**THE TASK**.
Please copy exactly every line from the one that contains "theorem mvcv : Statement" to the end of the data below, with both ends included and no other lines.

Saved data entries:

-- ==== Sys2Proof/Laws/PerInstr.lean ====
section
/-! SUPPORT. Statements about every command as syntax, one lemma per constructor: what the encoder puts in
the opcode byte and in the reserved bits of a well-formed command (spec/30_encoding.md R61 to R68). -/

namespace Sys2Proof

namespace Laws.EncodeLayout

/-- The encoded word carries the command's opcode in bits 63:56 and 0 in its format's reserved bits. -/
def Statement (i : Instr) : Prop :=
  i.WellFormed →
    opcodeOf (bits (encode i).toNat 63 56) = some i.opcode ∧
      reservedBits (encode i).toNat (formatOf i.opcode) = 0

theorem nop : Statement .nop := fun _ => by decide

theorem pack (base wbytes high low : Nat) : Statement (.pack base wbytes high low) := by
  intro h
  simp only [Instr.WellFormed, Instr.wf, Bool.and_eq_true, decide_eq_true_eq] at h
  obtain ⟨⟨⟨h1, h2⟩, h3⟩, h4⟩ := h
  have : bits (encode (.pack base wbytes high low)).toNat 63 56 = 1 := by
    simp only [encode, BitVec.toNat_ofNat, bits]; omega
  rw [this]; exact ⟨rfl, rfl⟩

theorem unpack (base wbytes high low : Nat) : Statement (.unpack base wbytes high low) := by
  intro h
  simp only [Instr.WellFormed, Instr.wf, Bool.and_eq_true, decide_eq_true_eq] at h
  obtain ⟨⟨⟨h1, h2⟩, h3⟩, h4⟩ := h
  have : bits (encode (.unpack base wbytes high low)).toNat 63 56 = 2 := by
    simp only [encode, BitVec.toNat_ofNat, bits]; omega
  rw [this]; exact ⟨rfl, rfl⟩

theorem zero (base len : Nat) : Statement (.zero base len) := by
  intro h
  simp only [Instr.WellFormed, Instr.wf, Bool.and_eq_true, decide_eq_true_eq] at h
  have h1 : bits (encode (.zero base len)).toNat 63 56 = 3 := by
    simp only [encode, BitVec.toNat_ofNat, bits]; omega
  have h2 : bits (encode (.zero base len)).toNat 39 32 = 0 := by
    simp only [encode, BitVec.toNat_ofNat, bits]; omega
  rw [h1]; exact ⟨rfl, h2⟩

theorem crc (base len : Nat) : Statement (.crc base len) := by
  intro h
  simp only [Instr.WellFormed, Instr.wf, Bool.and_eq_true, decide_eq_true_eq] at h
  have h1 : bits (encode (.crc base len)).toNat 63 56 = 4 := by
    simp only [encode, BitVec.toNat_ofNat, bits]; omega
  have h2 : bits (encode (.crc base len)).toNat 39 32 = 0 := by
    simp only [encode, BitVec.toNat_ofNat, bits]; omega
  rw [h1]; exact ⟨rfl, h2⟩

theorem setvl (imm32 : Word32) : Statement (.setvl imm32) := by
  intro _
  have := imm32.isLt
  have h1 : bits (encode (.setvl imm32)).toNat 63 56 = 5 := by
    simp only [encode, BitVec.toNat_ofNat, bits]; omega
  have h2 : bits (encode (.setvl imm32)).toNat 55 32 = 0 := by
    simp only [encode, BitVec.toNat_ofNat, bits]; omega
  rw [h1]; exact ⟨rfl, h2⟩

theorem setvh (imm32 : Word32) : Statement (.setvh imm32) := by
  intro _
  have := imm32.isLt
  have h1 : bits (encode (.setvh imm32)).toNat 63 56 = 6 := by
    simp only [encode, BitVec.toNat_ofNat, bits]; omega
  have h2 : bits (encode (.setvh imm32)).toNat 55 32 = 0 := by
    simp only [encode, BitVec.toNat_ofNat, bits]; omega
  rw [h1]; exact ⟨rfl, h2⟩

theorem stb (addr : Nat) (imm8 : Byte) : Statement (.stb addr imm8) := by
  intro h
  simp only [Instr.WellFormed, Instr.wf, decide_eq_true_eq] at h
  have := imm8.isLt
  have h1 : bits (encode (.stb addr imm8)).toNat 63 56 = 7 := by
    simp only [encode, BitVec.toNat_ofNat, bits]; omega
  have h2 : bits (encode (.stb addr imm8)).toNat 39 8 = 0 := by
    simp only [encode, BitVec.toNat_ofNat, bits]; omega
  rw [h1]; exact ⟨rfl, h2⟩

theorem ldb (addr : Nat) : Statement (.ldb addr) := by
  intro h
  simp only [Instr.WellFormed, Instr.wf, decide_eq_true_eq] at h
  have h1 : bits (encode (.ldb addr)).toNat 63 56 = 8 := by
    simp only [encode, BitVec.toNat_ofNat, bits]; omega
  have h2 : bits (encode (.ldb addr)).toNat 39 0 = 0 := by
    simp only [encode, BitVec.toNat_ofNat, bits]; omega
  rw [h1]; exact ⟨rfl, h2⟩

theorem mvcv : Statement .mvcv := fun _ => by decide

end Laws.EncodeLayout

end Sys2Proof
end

**YOUR RESPONSE**.
theorem mvcv : Statement .mvcv := fun _ => by decide

end Laws.EncodeLayout

end Sys2Proof
end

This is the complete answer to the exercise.